Give an exact copy of the line that has "let v l : Word" and of every line below it, through the last, with nothing else.

◆ **Stored data**
*** Block opens ***

-- ==== Sys2Proof/Machine/Conv.lean ====
section
/-! DEFINITION. Class 0xD, conversion and special functions (R131 to R137). -/

namespace Sys2Proof.Machine

/-- R132: one conversion of CVTF by SUB; the result pattern in the low bits. -/
def cvtf (env : NumEnv) (sub b : Nat) (n : LaneNum) : Nat × LaneNum :=
  let f32 := decodeIn env F32 b
  match sub with
  | 0 => roundVal env F16 f32 n
  | 1 => roundVal env BF16 f32 n
  | 2 => widen env F32 (decodeIn env F16 b) n
  | 3 => widen env F32 (decodeIn env BF16 b) n
  | 4 => roundVal env BF16 (decodeIn env F16 b) n
  | 5 => roundVal env F16 (decodeIn env BF16 b) n
  | 6 => roundVal env E4M3 f32 n
  | 7 => roundVal env E5M2 f32 n
  | 8 => roundVal env E2M3 f32 n
  | 9 => roundVal env E3M2 f32 n
  | 10 => roundVal env E2M1 f32 n
  | 11 => roundE8 env f32 n
  | 12 => widen env F32 (decodeRaw E4M3 b) n
  | 13 => widen env F32 (decodeRaw E5M2 b) n
  | _ => match decodeE8 b with
    | .nan .. => (nanPat env F32 [], n)
    | x => widen env F32 x n
/-- R132: the SUB values that round. -/
def cvtfRounds (sub : Nat) : Bool := sub ≠ 2 && sub ≠ 3 && sub < 12
def execCvtf (sub : BitVec 4) (d a : BitVec 7) (s : State) : Res :=
  let x := s.src a
  let f l n := cvtf s.env sub.toNat (x.lane l).toNat n
  if cvtfRounds sub.toNat then s.vnum d [x] f else s.vnumExact d [x] f

/-- R133: the integer format of SUB[3:2] and the float format of SUB[1:0]. -/
def cvtInt (sub : Nat) : IFmt :=
  match sub / 4 with
  | 0 => ⟨32, true⟩ | 1 => ⟨32, false⟩ | 2 => ⟨64, true⟩ | _ => ⟨64, false⟩
def cvtFloat (sub : Nat) : Fmt :=
  match sub % 4 with
  | 0 => F32 | 1 => F16 | _ => BF16
/-- R133: float to integer, a pair for the 64-bit formats. -/
def execCvtfi (sub : BitVec 4) (d a : BitVec 7) (s : State) : Res :=
  let x := s.src a
  let i := cvtInt sub.toNat
  let env := s.env
  let r l := intOf env i (decodeIn env (cvtFloat sub.toNat) (x.lane l).toNat) (s.laneNum l)
  if i.w = 32 then s.vnum d [x] fun l _ => (bitsOf 32 (r l).1, (r l).2)
  else
    let v l : DWord := BitVec.ofNat 64 (bitsOf 64 (r l).1)
    let lo l : Word := (v l).setWidth 32
    let hi l : Word := (v l >>> 32).setWidth 32
    let c (y : Word) : Option VReg := if env.rm ≠ .rsto && x.isU then some (.u y) else none
    .next (s.effect { writes := [⟨d.toNat, lo, c (lo 0)⟩, ⟨d.toNat + 1, hi, c (hi 0)⟩],
                      flags := (fun l => (r l).2.fl), gen := some (fun l => (r l).2.gen) })
/-- R133: an exact integer rounded to a float format. -/
def execCvtif (sub : BitVec 4) (d a : BitVec 7) (s : State) : Res :=
  let i := cvtInt sub.toNat
  let x := s.src a
  let y := s.srcPair a
  let env := s.env
  let v l : Int := if i.w = 32 then (if i.signed then (x.lane l).toInt else (x.lane l).toNat)
    else (if i.signed then (pairLane y l).toInt else (pairLane y l).toNat)
  s.vnum d (if i.w = 32 then [x] else [y.1, y.2]) fun l n =>
    roundFin env (cvtFloat sub.toNat) (Dy.ofInt (v l)) false n

/-- The elements of consecutive source registers converted in order and packed (R134). -/
def packElems (w : Nat) (f : Nat → LaneNum → Nat × LaneNum) : List Nat → LaneNum → Nat × LaneNum
  | [], n => (0, n)
  | b :: bs, n =>
    let r := f b n
    let t := packElems w f bs r.2
    (r.1 % 2 ^ w + 2 ^ w * t.1, t.2)
def State.srcRun (s : State) (a : BitVec 7) (k : Nat) : List VReg :=
  (List.range k).map fun i => (s.cur.vreg (a.toNat + i)).norm
/-- R134: an integer element clamped from 32 bits. -/
def satElem (src dst : IFmt) (b : Nat) (n : LaneNum) : Nat × LaneNum :=
  let r := satInt dst (if src.signed then sextN 32 b else b) n
  (bitsOf dst.w r.1, r.2)
def execPack2 (sub : BitVec 4) (d a : BitVec 7) (s : State) : Res :=
  let xs := s.srcRun a 2
  let env := s.env
  let el : Nat → LaneNum → Nat × LaneNum := match sub.toNat with
    | 0 => fun b n => roundVal env F16 (decodeIn env F32 b) n
    | 1 => fun b n => roundVal env BF16 (decodeIn env F32 b) n
    | 2 => satElem S32 ⟨16, true⟩
    | _ => satElem N32 ⟨16, false⟩
  let f l n := packElems 16 el (xs.map fun x => (x.lane l).toNat) n
  if sub.toNat < 2 then s.vnum d xs f else s.vnumExact d xs f
def execPack4 (sub : BitVec 4) (d a : BitVec 7) (s : State) : Res :=
  let xs := s.srcRun a 4
  let env := s.env
  let fl (fm : Fmt) : Nat → LaneNum → Nat × LaneNum := fun b n => roundVal env fm (decodeIn env F32 b) n
  let el : Nat → LaneNum → Nat × LaneNum := match sub.toNat with
    | 0 => fl E4M3
    | 1 => fl E5M2
    | 2 => fl E2M3
    | 3 => fl E3M2
    | 4 => satElem S32 ⟨8, true⟩
    | 5 => satElem N32 ⟨8, false⟩
    | _ => fl E2M1
  let old := s.src d
  let f l n :=
    let bs := xs.map fun x => (x.lane l).toNat
    match sub.toNat with
    | 6 => let r := packElems 4 el bs n; (r.1 + (old.lane l).toNat / 65536 * 65536, r.2)
    | 7 => let r := packElems 4 el bs n; (r.1 * 65536 + (old.lane l).toNat % 65536, r.2)
    | _ => packElems 8 el bs n
  let srcs := if 6 ≤ sub.toNat then old :: xs else xs
  if sub.toNat = 4 ∨ sub.toNat = 5 then s.vnumExact d srcs f else s.vnum d srcs f

/-- R135: element i of a packed value, widened. -/
def unpk (env : NumEnv) (sub i b : Nat) (n : LaneNum) : Nat × LaneNum :=
  let h := bits b (16 * i) 16
  let y := bits b (8 * i) 8
  match sub with
  | 0 => widen env F32 (decodeIn env F16 h) n
  | 1 => widen env F32 (decodeIn env BF16 h) n
  | 2 => widen env F32 (decodeRaw E4M3 y) n
  | 3 => widen env F32 (decodeRaw E5M2 y) n
  | 4 => widen env F32 (decodeRaw E2M3 y) n
  | 5 => widen env F32 (decodeRaw E3M2 y) n
  | 6 => widen env F32 (decodeRaw E2M1 (bits b (4 * i) 4)) n
  | 7 => match decodeE8 y with
    | .nan .. => (nanPat env F32 [], n)
    | x => widen env F32 x n
  | 8 => (bitsOf 32 (sextN 8 y), n)
  | 9 => (y, n)
  | 10 => (bitsOf 32 (sextN 16 h), n)
  | _ => (h, n)
def execUnpk (sub : BitVec 4) (d a : BitVec 7) (s : State) : Res :=
  let x := s.src a
  s.vnumExact d [x] fun l n => unpk s.env sub.toNat (s.px % 8) (x.lane l).toNat n

/-- R136: SUB 0 is F32, SUB 1 two F16 elements with element 0 first. -/
def fnLane (env : NumEnv) (fn : Fn) (sub b : Nat) (n : LaneNum) : Nat × LaneNum :=
  if sub = 0 then fnEval env fn F32 b n
  else
    let r0 := fnEval env fn F16 (bits b 0 16) n
    let r1 := fnEval env fn F16 (bits b 16 16) r0.2
    (pack2 16 r0.1 r1.1, r1.2)
def State.fnOp (s : State) (fn : Fn) (rounds : Bool) (sub : BitVec 4) (d a : BitVec 7) : Res :=
  let x := s.src a
  let f l n := fnLane s.env fn sub.toNat (x.lane l).toNat n
  if rounds then s.vnum d [x] f else s.vnumExact d [x] f
def execRcp (sub : BitVec 4) (d a : BitVec 7) (s : State) : Res := s.fnOp .rcp true sub d a
def execRsq (sub : BitVec 4) (d a : BitVec 7) (s : State) : Res := s.fnOp .rsq false sub d a
def execSqrt (sub : BitVec 4) (d a : BitVec 7) (s : State) : Res := s.fnOp .sqrt true sub d a
def execExp2 (sub : BitVec 4) (d a : BitVec 7) (s : State) : Res := s.fnOp .exp2 false sub d a
def execLog2 (sub : BitVec 4) (d a : BitVec 7) (s : State) : Res := s.fnOp .log2 false sub d a
def execSinp (sub : BitVec 4) (d a : BitVec 7) (s : State) : Res := s.fnOp .sinp false sub d a
def execCosp (sub : BitVec 4) (d a : BitVec 7) (s : State) : Res := s.fnOp .cosp false sub d a
def execTanh (sub : BitVec 4) (d a : BitVec 7) (s : State) : Res := s.fnOp .tanh false sub d a

/-- R137: random bits; always tagged G. -/
def execRng (sub : BitVec 4) (d : BitVec 7) (s : State) : Res :=
  let g l := rngStep (s.laneNum l).gen
  let v l : Word :=
    let x := (rngMix (g l)).toNat
    if sub = 0 then BitVec.ofNat 32 (x / 2 ^ 32)
    else BitVec.ofNat 32 (roundFin ⟨.rne, false, false, false, false⟩ F32 ⟨(x / 2 ^ 40 : Nat), -24, false⟩ false ⟨0, 0⟩).1
  .next (s.effect { writes := [⟨d.toNat, v, none⟩], gen := some g })

end Sys2Proof.Machine
end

*** Block closes ***

◆ **RESULT OF THIS EXERCISE**
  let v l : Word :=
    let x := (rngMix (g l)).toNat
    if sub = 0 then BitVec.ofNat 32 (x / 2 ^ 32)
    else BitVec.ofNat 32 (roundFin ⟨.rne, false, false, false, false⟩ F32 ⟨(x / 2 ^ 40 : Nat), -24, false⟩ false ⟨0, 0⟩).1
  .next (s.effect { writes := [⟨d.toNat, v, none⟩], gen := some g })

end Sys2Proof.Machine
end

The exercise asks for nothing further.